Noi ci siamo appoggiati di più alla Regione. Il presidente Guzzetti è venuto in fabbrica più volte a parlare ai lavoratori riuniti in assemblea generale. Una presenza ben accetta e apprezzata anche dalla Fiom. Lui ha sostenuto la possibilità di salvare l’azienda e i posti di lavoro attraverso un suo smembramento in più aree, cosa che poi è avvenuta. La gestione di questa fase critica era nelle nostre mani e la Marelli l’abbiamo salvata soprattutto noi della Cisl. Verso la fine, questo ha cambiato anche i rapporti in termini di iscritti tra Fim e Fiom. Noi siamo arrivati ad avere 30 delegati e loro sono scesi da 58 a 40. Nell’85 siamo addirittura diventati maggioranza.

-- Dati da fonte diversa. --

-- ==== Sys2Proof/Tests/Slice0.lean ====
section
/-! SUPPORT. The model's own tests: what WellFormed refuses, what the decoder reads from words written out from the
spec, at most two one-command tests per command (expected values from `spec/95_test_vectors.md`), and for every
statement with hypotheses the states and operands that meet them. -/

namespace Sys2Proof.Tests

open Sys2Proof.Machine

/-! ## Small states -/

/-- A block that holds nothing free: the mirror 07:15 on the display, the chip at 07:15:30, the next nine
transactions quiet. -/
def bench : State :=
  { State.reset with
    dv := 0#4
    disp := #v[5#4, 1#4, 7#4, 0#4]
    btnH := .atReset 0 0
    btnM := .atReset 0 0
    hour := 7
    minute := 15
    rtc := [(0, 0x30#8), (1, 0x15#8), (2, 0x07#8)]
    turns := List.replicate 9 Turn.quiet }

/-- The same, running. -/
def going : State := { bench with running := true }

/-- The chip at other bytes. -/
def State.withChip (b0 b1 b2 : Byte) (s : State) : State := { s with rtc := [(0, b0), (1, b1), (2, b2)] }

/-- `n` quiet transactions, then one that fails and leaves its register as it was. -/
def State.failsAfter (n : Nat) (s : State) : State :=
  { s with turns := List.replicate n Turn.quiet ++ [{ changes := [], verdict := .failed none }] }

/-- The mirror and the display at other values. -/
def State.withMirror (h m : Nat) (s : State) : State := { s with hour := h, minute := m }

/-- Button H pressed at 0 with the default `LONG_MS`. -/
def pressedAt0 : ButtonState := { st := .pressed, pressDownAt := 0, nextRepeatAt := 600 }

/-- A check on the state a command leaves. -/
def after (i : Instr) (s : State) (p : State → Bool) : Bool :=
  match exec i s with
  | .next t => p t
  | .fault _ => false
  | .refused _ => false

/-! ## WellFormed (R67 to R72): one ill-formed command for each check -/

theorem test_wrnib_over_range : (Instr.wrnib 256).wellFormed = false := by decide
theorem test_wrnib_under_range : (Instr.wrnib (-1)).wellFormed = false := by decide
theorem test_latch_over_range : (Instr.latch 256).wellFormed = false := by decide
theorem test_wrdig_value_over_range : (Instr.wrdig 256 0).wellFormed = false := by decide
theorem test_wrdig_index_under_range : (Instr.wrdig 0 (-1)).wellFormed = false := by decide
theorem test_wrnum_over_range : (Instr.wrnum 32768).wellFormed = false := by decide
theorem test_wrnum_under_range : (Instr.wrnum (-32769)).wellFormed = false := by decide
theorem test_settime_hour_over_range : (Instr.settime 256 0 0).wellFormed = false := by decide
theorem test_settime_minute_under_range : (Instr.settime 0 (-1) 0).wellFormed = false := by decide
theorem test_settime_second_over_range : (Instr.settime 0 0 256).wellFormed = false := by decide

/-! ## Decoding (R66 to R74): words written out bit by bit, opcode first -/

/-- Format V, R67: opcode 0x10, sixteen zeros, `v` = 0x1A. -/
theorem test_decode_wrnib : decode 0b00010000_0000000000000000_00011010#32 = .ok (.wrnib 26) := by decide
/-- Format V: opcode 0x11, `idx` = 255. -/
theorem test_decode_latch : decode 0b00010001_0000000000000000_11111111#32 = .ok (.latch 255) := by decide
/-- Format DV, R68: opcode 0x12, eight zeros, `idx` = 7 in bits 15:8, `v` = 3 in bits 7:0. -/
theorem test_decode_wrdig : decode 0b00010010_00000000_00000111_00000011#32 = .ok (.wrdig 3 7) := by decide
/-- Format W, R69: opcode 0x13, eight zeros, `n` = 0x8000 as two's complement. -/
theorem test_decode_wrnum : decode 0b00010011_00000000_1000000000000000#32 = .ok (.wrnum (-32768)) := by decide
/-- Format Z, R66: opcode 0x14. -/
theorem test_decode_lastv : decode 0b00010100_000000000000000000000000#32 = .ok .lastv := by decide
theorem test_decode_rtcinit : decode 0b00100000_000000000000000000000000#32 = .ok .rtcinit := by decide
/-- Format V: opcode 0x21, `raw` = 0xF2. -/
theorem test_decode_dechr : decode 0b00100001_0000000000000000_11110010#32 = .ok (.dechr 0xF2#8) := by decide
theorem test_decode_gettime : decode 0b00100010_000000000000000000000000#32 = .ok .gettime := by decide
/-- Format T, R70: opcode 0x23, `h` = 24, `m` = 60, `s` = 61. -/
theorem test_decode_settime : decode 0b00100011_00011000_00111100_00111101#32 = .ok (.settime 24 60 61) := by decide
/-- Format B, R71: opcode 0x30, `b` = 0 is H. -/
theorem test_decode_btnrst : decode 0b00110000_00000000000000000000000_0#32 = .ok (.btnrst .hour) := by decide
/-- Format B: opcode 0x31, `b` = 1 is M. -/
theorem test_decode_btnproc : decode 0b00110001_00000000000000000000000_1#32 = .ok (.btnproc .minute) := by decide
theorem test_decode_start : decode 0b01000000_000000000000000000000000#32 = .ok .start := by decide
theorem test_decode_tick : decode 0b01000001_000000000000000000000000#32 = .ok .tick := by decide
theorem test_decode_inch : decode 0b01000010_000000000000000000000000#32 = .ok .inch := by decide
theorem test_decode_incm : decode 0b01000011_000000000000000000000000#32 = .ok .incm := by decide
theorem test_decode_recon : decode 0b01000100_000000000000000000000000#32 = .ok .recon := by decide
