-- ==== Sys2Proof/Tests/Slice0.lean ====
section
/-! SUPPORT. Tests: expected results are rows of spec/95_test_vectors.md (its row names in the comments) or words written
out from the encodings of 30_encoding.md. Then a witness for the hypotheses of every statement that has any. -/

namespace Sys2Proof.Tests

open Sys2Proof Sys2Proof.Machine

/-! ## Helpers -/

/-- The state an outcome gives; reset's where it gives none. -/
def nextOf (o : Host.Outcome State Fault Refusal) : State :=
  match o with
  | .next t => t
  | .fault _ => State.reset
  | .refused _ => State.reset

/-- Whether an outcome is a next state. -/
def isNext (o : Host.Outcome State Fault Refusal) : Bool :=
  match o with
  | .next _ => true
  | .fault _ => false
  | .refused _ => false

/-- The refusal of an outcome. -/
def refusalOf (o : Host.Outcome State Fault Refusal) : Option Refusal :=
  match o with
  | .next _ => none
  | .fault _ => none
  | .refused r => some r

/-- The base record of section 2.6. -/
def baseRecord : CfgRecord :=
  { clkLine := some 0
    dataLine := ⟨some 1, some 2, some 3, some 4⟩
    extra := ⟨1, 1, 1, 1⟩
    maxPolls := ⟨3, 3, 3, 3⟩
    threshold := 1000
    tickPeriod := 12 }

/-- The loader about to offer a record, from reset. -/
def offering (r : CfgRecord) : State := { State.reset with offer := some r }

/-- A configured block between two cycles. -/
def resting : State := { State.reset with cfg := regsOf baseRecord, inited := true }

/-- A configured block inside a cycle. -/
def inCycle (p : Phase) (c : Chan) : State := { resting with sched := .running, phase := p, ch := c.code }

/-- The levels channel `c` is about to show. -/
def showing (c : Chan) (ls : List Level) (s : State) : State := { s with amps := s.amps.set c ⟨ls, 0⟩ }

/-- The weight and flags of one entry. -/
def holding (c : Chan) (e : Entry) (s : State) : State := { s with bank := s.bank.set c e }

/-! ## Well-formedness and op words (sections 2.7; 30_encoding.md R104, R105) -/

theorem test_amb_ill_formed_without_fusion : WellFormed false .amb = false := by decide
theorem test_amb_well_formed_with_fusion : WellFormed true .amb = true := by decide
theorem test_decode_susp : decode false 0b00000000#8 = .ok .susp := by decide
theorem test_decode_clkl : decode false 0b00010000#8 = .ok .clkl := by decide
theorem test_decode_wrdy : decode false 0b00100011#8 = .ok (.wrdy .c3) := by decide
theorem test_decode_shb : decode false 0b00110100#8 = .ok (.shb .c4) := by decide
theorem test_decode_gpl : decode false 0b01000000#8 = .ok .gpl := by decide
theorem test_decode_conv : decode false 0b01010000#8 = .ok .conv := by decide
theorem test_decode_dec : decode false 0b01100001#8 = .ok (.dec .c1) := by decide
theorem test_decode_upd : decode false 0b01110010#8 = .ok (.upd .c2) := by decide
theorem test_decode_gate : decode false 0b10000100#8 = .ok (.gate .c4) := by decide
theorem test_decode_next : decode false 0b10010000#8 = .ok .next := by decide
theorem test_decode_rdl : decode false 0b10100010#8 = .ok (.rdl .c2) := by decide
theorem test_decode_init : decode false 0b10110000#8 = .ok .init := by decide
theorem test_decode_tick : decode false 0b11000000#8 = .ok .tick := by decide
theorem test_decode_stop : decode false 0b11010000#8 = .ok .stop := by decide
theorem test_decode_amb : decode true 0b11100000#8 = .ok .amb := by decide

Anche la Chiesa sestese non ci è stata vicina, restava ai margini, un po’ come il Comune. Abbiamo cercato di coinvolgere il prevosto, ma è arrivata solo una solidarietà verbale. Quando è venuto il Papa ero in prima fila. Eravamo in piena crisi e per noi è stato un momento di solidarietà vera. Abbiamo fatto il servizio d’ordine, cui hanno partecipato anche i delegati della Fiom, ma la preoccupazione in fabbrica era talmente forte che abbiamo dimenticato presto quell’incontro.

I sindacalisti di Sesto, sia Fim che Fiom, non  vedevano tanto bene noi delegati di estrazione democristiana. Con l’operatore della Fim, Guido Laudini, ho avuto degli scontri abbastanza forti. Tiboni non l’ho mai sopportato. Secondo lui si doveva sempre rompere e non fare mai accordi. In un’assemblea Fim a Sesto sono intervenuto contro di lui, dicendogli che non ci avrebbe più rappresentati e ho scatenato una bolgia.  
Il confronto all’interno della Fim della Ercole Marelli era vivace, ma nel pieno rispetto reciproco, seppure con idee di partenza diverse. Alla fine la Fim riusciva sempre a fare sintesi e a presentarsi in consiglio con posizioni unitarie. Col tempo siamo cresciuti, sia come iscritti che come persone che ci seguivano, e  la presenza in Fim di culture diverse è stata una ricchezza.